Start of Exercise data

/-- SETTINGS_COMMIT: a record written beside the previous one, and the lock of the RWL fields. Whether the cave fails its read-back twice is
a free value (notes/assumptions/18.md): the previous record then remains, and nothing is locked. -/
def commitSettings (s : State) : HRes :=
  let gen := ((retained s).map (·.1)).getD 0
  let lock (s : State) : State := { s with memctl := { s.memctl with locked := true } }
  if (retained s).map (·.2) = some s.fmw.settings then .done .ok (leBytes 4 gen ++ leBytes 4 0) (lock s)
  else if Config.readBackFails s.free then deny .uncorrectable { s with free := s.free + 1 }
  else
    let w := writeCopy s.cave.settingsA s.cave.settingsB s.fmw.settings
    let bytes := Config.freeNat s.free
    let s := { s with cave := { s.cave with settingsA := w.1, settingsB := w.2 }, free := s.free + 1 }
    .done .ok (leBytes 4 (gen + 1) ++ leBytes 4 bytes) (raise 0x0002 0 (leBytes 4 (gen + 1)) (lock s))

/-- SETTINGS_COMMIT with flag bit 0: the record is erased, and nothing is locked. -/
def eraseSettings (s : State) : HRes :=
  .done .ok (leBytes 4 0 ++ leBytes 4 0) { s with cave := { s.cave with settingsA := .erased, settingsB := .erased } }

def hSettingsCommit : Handler := fun c s => if u8 c.payload 0 = 1 then eraseSettings s else commitSettings s

/-- TOPOLOGY_SET: taken at the next reset. -/
def hTopology : Handler := fun c s => .done .ok [] (modSettings (fun x => { x with topology := topologyOf c.payload }) s)

/-- MODULE_RESET: the reset begins 10 ms and the delay after the response (R564). -/
def hModuleReset : Handler := fun c s => .done .ok [] { s with fmw := { s.fmw with resetDelay := some (10 + u16 c.payload 0) } }

/-! ### The handler of every command (R402) -/

def handle : Handler := fun c s =>
  match c.opcode with
  | 0x0001 => hIdentify c s
  | 0x0002 => hGetStatus c s
  | 0x0003 => hSessionInit c s
  | 0x0004 => hSessionFinish c s
  | 0x0005 => hSessionClose c s
  | 0x0101 => hQueueSetup c s
  | 0x0102 => hQueueControl c s
  | 0x0103 => hSlotSetup c s
  | 0x0104 => hCounterClaim c s
  | 0x0105 => hCounterRelease c s
  | 0x0106 => hCounterSet c s
  | 0x0201 => hInstall c s
  | 0x0202 => hRemove c s
  | 0x0301 => hCultureStage c s
  | 0x0302 => hCultureRemove c s
  | 0x0303 => hCultureCommit c s
  | 0x0304 => hIndexLoad c s
  | 0x0305 => hIndexCommit c s
  | 0x0401 => hTickConfig c s
  | 0x0402 => hBwSplit c s
  | 0x0403 => hMgmtConfig c s
  | 0x0404 => hSettingsCommit c s
  | 0x0501 => hPowerLimits c s
  | 0x0502 => hPowerState c s
  | 0x0601 => hFwStage c s
  | 0x0602 => hFwActivate c s
  | 0x0603 => hFwStatus c s
  | 0x0701 => hAttest c s
  | 0x0702 => hCredentialSet c s
  | 0x0703 => hDebugToken c s
  | 0x0704 => hLifecycleSet c s
  | 0x0801 => hUnitDrain c s
  | 0x0802 => hUnitReturn c s
  | 0x0803 => hRecalibrate c s
  | 0x0804 => hPlanReplace c s
  | 0x0805 => hModuleReset c s
  | 0x0806 => hTopology c s
  | _ => deny .invalidArgument s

End of Exercise data

= Exercise objective =
The answer should be all the entries, restated with no word changed.

= Task result =
/-- SETTINGS_COMMIT: a record written beside the previous one, and the lock of the RWL fields. Whether the cave fails its read-back twice is
a free value (notes/assumptions/18.md): the previous record then remains, and nothing is locked. -/
def commitSettings (s : State) : HRes :=
  let gen := ((retained s).map (·.1)).getD 0
  let lock (s : State) : State := { s with memctl := { s.memctl with locked := true } }
  if (retained s).map (·.2) = some s.fmw.settings then .done .ok (leBytes 4 gen ++ leBytes 4 0) (lock s)
  else if Config.readBackFails s.free then deny .uncorrectable { s with free := s.free + 1 }
  else
    let w := writeCopy s.cave.settingsA s.cave.settingsB s.fmw.settings
    let bytes := Config.freeNat s.free
    let s := { s with cave := { s.cave with settingsA := w.1, settingsB := w.2 }, free := s.free + 1 }
    .done .ok (leBytes 4 (gen + 1) ++ leBytes 4 bytes) (raise 0x0002 0 (leBytes 4 (gen + 1)) (lock s))

/-- SETTINGS_COMMIT with flag bit 0: the record is erased, and nothing is locked. -/
def eraseSettings (s : State) : HRes :=
  .done .ok (leBytes 4 0 ++ leBytes 4 0) { s with cave := { s.cave with settingsA := .erased, settingsB := .erased } }

def hSettingsCommit : Handler := fun c s => if u8 c.payload 0 = 1 then eraseSettings s else commitSettings s

/-- TOPOLOGY_SET: taken at the next reset. -/
def hTopology : Handler := fun c s => .done .ok [] (modSettings (fun x => { x with topology := topologyOf c.payload }) s)

/-- MODULE_RESET: the reset begins 10 ms and the delay after the response (R564). -/
def hModuleReset : Handler := fun c s => .done .ok [] { s with fmw := { s.fmw with resetDelay := some (10 + u16 c.payload 0) } }

/-! ### The handler of every command (R402) -/

def handle : Handler := fun c s =>
  match c.opcode with
  | 0x0001 => hIdentify c s
  | 0x0002 => hGetStatus c s
  | 0x0003 => hSessionInit c s
  | 0x0004 => hSessionFinish c s
  | 0x0005 => hSessionClose c s
  | 0x0101 => hQueueSetup c s
  | 0x0102 => hQueueControl c s
  | 0x0103 => hSlotSetup c s
  | 0x0104 => hCounterClaim c s
  | 0x0105 => hCounterRelease c s
  | 0x0106 => hCounterSet c s
  | 0x0201 => hInstall c s
  | 0x0202 => hRemove c s
  | 0x0301 => hCultureStage c s
  | 0x0302 => hCultureRemove c s
  | 0x0303 => hCultureCommit c s
  | 0x0304 => hIndexLoad c s
  | 0x0305 => hIndexCommit c s
  | 0x0401 => hTickConfig c s
  | 0x0402 => hBwSplit c s
  | 0x0403 => hMgmtConfig c s
  | 0x0404 => hSettingsCommit c s
  | 0x0501 => hPowerLimits c s
  | 0x0502 => hPowerState c s
  | 0x0601 => hFwStage c s
  | 0x0602 => hFwActivate c s
  | 0x0603 => hFwStatus c s
  | 0x0701 => hAttest c s
  | 0x0702 => hCredentialSet c s
  | 0x0703 => hDebugToken c s
  | 0x0704 => hLifecycleSet c s
  | 0x0801 => hUnitDrain c s
  | 0x0802 => hUnitReturn c s
  | 0x0803 => hRecalibrate c s
  | 0x0804 => hPlanReplace c s
  | 0x0805 => hModuleReset c s
  | 0x0806 => hTopology c s
  | _ => deny .invalidArgument s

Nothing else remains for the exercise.